◆ Exercise directions:
Copy exactly the stretch of data below from the line with "r).rlcClosed = s.rlcClosed := rfl" through the line with "r).carriers = s.carriers := rfl", including both of those lines.

= Beginning of Section =

/-! ### State.post -/

@[simp] theorem State.post_pending (n : NotifKind) (x : Subject) (v : List Val) : (s.post n x v).pending = s.pending := rfl
@[simp] theorem State.post_now (n : NotifKind) (x : Subject) (v : List Val) : (s.post n x v).now = s.now := rfl
@[simp] theorem State.post_mode (n : NotifKind) (x : Subject) (v : List Val) : (s.post n x v).mode = s.mode := rfl
@[simp] theorem State.post_recoveryStart (n : NotifKind) (x : Subject) (v : List Val) : (s.post n x v).recoveryStart = s.recoveryStart := rfl
@[simp] theorem State.post_cfg (n : NotifKind) (x : Subject) (v : List Val) : (s.post n x v).cfg = s.cfg := rfl
@[simp] theorem State.post_image (n : NotifKind) (x : Subject) (v : List Val) : (s.post n x v).image = s.image := rfl
@[simp] theorem State.post_save (n : NotifKind) (x : Subject) (v : List Val) : (s.post n x v).save = s.save := rfl
@[simp] theorem State.post_segs (n : NotifKind) (x : Subject) (v : List Val) : (s.post n x v).segs = s.segs := rfl
@[simp] theorem State.post_routes (n : NotifKind) (x : Subject) (v : List Val) : (s.post n x v).routes = s.routes := rfl
@[simp] theorem State.post_versions (n : NotifKind) (x : Subject) (v : List Val) : (s.post n x v).versions = s.versions := rfl
@[simp] theorem State.post_waiting (n : NotifKind) (x : Subject) (v : List Val) : (s.post n x v).waiting = s.waiting := rfl
@[simp] theorem State.post_dlcClosed (n : NotifKind) (x : Subject) (v : List Val) : (s.post n x v).dlcClosed = s.dlcClosed := rfl
@[simp] theorem State.post_rlcClosed (n : NotifKind) (x : Subject) (v : List Val) : (s.post n x v).rlcClosed = s.rlcClosed := rfl
@[simp] theorem State.post_carriers (n : NotifKind) (x : Subject) (v : List Val) : (s.post n x v).carriers = s.carriers := rfl
@[simp] theorem State.post_unregistered (n : NotifKind) (x : Subject) (v : List Val) : (s.post n x v).unregistered = s.unregistered := rfl
@[simp] theorem State.post_unknownTimes (n : NotifKind) (x : Subject) (v : List Val) : (s.post n x v).unknownTimes = s.unknownTimes := rfl
@[simp] theorem State.post_cranes (n : NotifKind) (x : Subject) (v : List Val) : (s.post n x v).cranes = s.cranes := rfl
@[simp] theorem State.post_craneLinks (n : NotifKind) (x : Subject) (v : List Val) : (s.post n x v).craneLinks = s.craneLinks := rfl
@[simp] theorem State.post_radios (n : NotifKind) (x : Subject) (v : List Val) : (s.post n x v).radios = s.radios := rfl
@[simp] theorem State.post_learning (n : NotifKind) (x : Subject) (v : List Val) : (s.post n x v).learning = s.learning := rfl
@[simp] theorem State.post_eventSeqs (n : NotifKind) (x : Subject) (v : List Val) : (s.post n x v).eventSeqs = s.eventSeqs := rfl
@[simp] theorem State.post_flush (n : NotifKind) (x : Subject) (v : List Val) : (s.post n x v).flush = s.flush := rfl
@[simp] theorem State.post_cycle (n : NotifKind) (x : Subject) (v : List Val) : (s.post n x v).cycle = s.cycle := rfl
@[simp] theorem State.post_lossSince (n : NotifKind) (x : Subject) (v : List Val) : (s.post n x v).lossSince = s.lossSince := rfl

/-! ### State.pump -/

@[simp] theorem State.pump_pending : (s.pump).pending = s.pending := rfl
@[simp] theorem State.pump_now : (s.pump).now = s.now := rfl
@[simp] theorem State.pump_mode : (s.pump).mode = s.mode := rfl
@[simp] theorem State.pump_recoveryStart : (s.pump).recoveryStart = s.recoveryStart := rfl
@[simp] theorem State.pump_cfg : (s.pump).cfg = s.cfg := rfl
@[simp] theorem State.pump_image : (s.pump).image = s.image := rfl
@[simp] theorem State.pump_save : (s.pump).save = s.save := rfl
@[simp] theorem State.pump_segs : (s.pump).segs = s.segs := rfl
@[simp] theorem State.pump_routes : (s.pump).routes = s.routes := rfl
@[simp] theorem State.pump_versions : (s.pump).versions = s.versions := rfl
@[simp] theorem State.pump_waiting : (s.pump).waiting = s.waiting := rfl
@[simp] theorem State.pump_dlcClosed : (s.pump).dlcClosed = s.dlcClosed := rfl
@[simp] theorem State.pump_rlcClosed : (s.pump).rlcClosed = s.rlcClosed := rfl
@[simp] theorem State.pump_carriers : (s.pump).carriers = s.carriers := rfl
@[simp] theorem State.pump_unregistered : (s.pump).unregistered = s.unregistered := rfl
@[simp] theorem State.pump_unknownTimes : (s.pump).unknownTimes = s.unknownTimes := rfl
@[simp] theorem State.pump_cranes : (s.pump).cranes = s.cranes := rfl
@[simp] theorem State.pump_craneLinks : (s.pump).craneLinks = s.craneLinks := rfl
@[simp] theorem State.pump_radios : (s.pump).radios = s.radios := rfl
@[simp] theorem State.pump_learning : (s.pump).learning = s.learning := rfl
@[simp] theorem State.pump_eventSeqs : (s.pump).eventSeqs = s.eventSeqs := rfl
@[simp] theorem State.pump_flush : (s.pump).flush = s.flush := rfl
@[simp] theorem State.pump_cycle : (s.pump).cycle = s.cycle := rfl
@[simp] theorem State.pump_lossSince : (s.pump).lossSince = s.lossSince := rfl

/-! ### State.learn -/

@[simp] theorem State.learn_pending (c r : Nat) : (s.learn c r).pending = s.pending := rfl
@[simp] theorem State.learn_now (c r : Nat) : (s.learn c r).now = s.now := rfl
@[simp] theorem State.learn_mode (c r : Nat) : (s.learn c r).mode = s.mode := rfl
@[simp] theorem State.learn_recoveryStart (c r : Nat) : (s.learn c r).recoveryStart = s.recoveryStart := rfl
@[simp] theorem State.learn_cfg (c r : Nat) : (s.learn c r).cfg = s.cfg := rfl
@[simp] theorem State.learn_image (c r : Nat) : (s.learn c r).image = s.image := rfl
@[simp] theorem State.learn_save (c r : Nat) : (s.learn c r).save = s.save := rfl
@[simp] theorem State.learn_segs (c r : Nat) : (s.learn c r).segs = s.segs := rfl
@[simp] theorem State.learn_routes (c r : Nat) : (s.learn c r).routes = s.routes := rfl
@[simp] theorem State.learn_versions (c r : Nat) : (s.learn c r).versions = s.versions := rfl
@[simp] theorem State.learn_waiting (c r : Nat) : (s.learn c r).waiting = s.waiting := rfl
@[simp] theorem State.learn_dlcClosed (c r : Nat) : (s.learn c r).dlcClosed = s.dlcClosed := rfl
@[simp] theorem State.learn_rlcClosed (c r : Nat) : (s.learn c r).rlcClosed = s.rlcClosed := rfl
@[simp] theorem State.learn_carriers (c r : Nat) : (s.learn c r).carriers = s.carriers := rfl
@[simp] theorem State.learn_unregistered (c r : Nat) : (s.learn c r).unregistered = s.unregistered := rfl
@[simp] theorem State.learn_unknownTimes (c r : Nat) : (s.learn c r).unknownTimes = s.unknownTimes := rfl
@[simp] theorem State.learn_cranes (c r : Nat) : (s.learn c r).cranes = s.cranes := rfl
@[simp] theorem State.learn_craneLinks (c r : Nat) : (s.learn c r).craneLinks = s.craneLinks := rfl
@[simp] theorem State.learn_radios (c r : Nat) : (s.learn c r).radios = s.radios := rfl
@[simp] theorem State.learn_eventSeqs (c r : Nat) : (s.learn c r).eventSeqs = s.eventSeqs := rfl
@[simp] theorem State.learn_flush (c r : Nat) : (s.learn c r).flush = s.flush := rfl
@[simp] theorem State.learn_cycle (c r : Nat) : (s.learn c r).cycle = s.cycle := rfl
@[simp] theorem State.learn_dispatch (c r : Nat) : (s.learn c r).dispatch = s.dispatch := rfl
@[simp] theorem State.learn_lossSince (c r : Nat) : (s.learn c r).lossSince = s.lossSince := rfl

= End of Section =

◆ Output of the task:
@[simp] theorem State.learn_rlcClosed (c r : Nat) : (s.learn c r).rlcClosed = s.rlcClosed := rfl
@[simp] theorem State.learn_carriers (c r : Nat) : (s.learn c r).carriers = s.carriers := rfl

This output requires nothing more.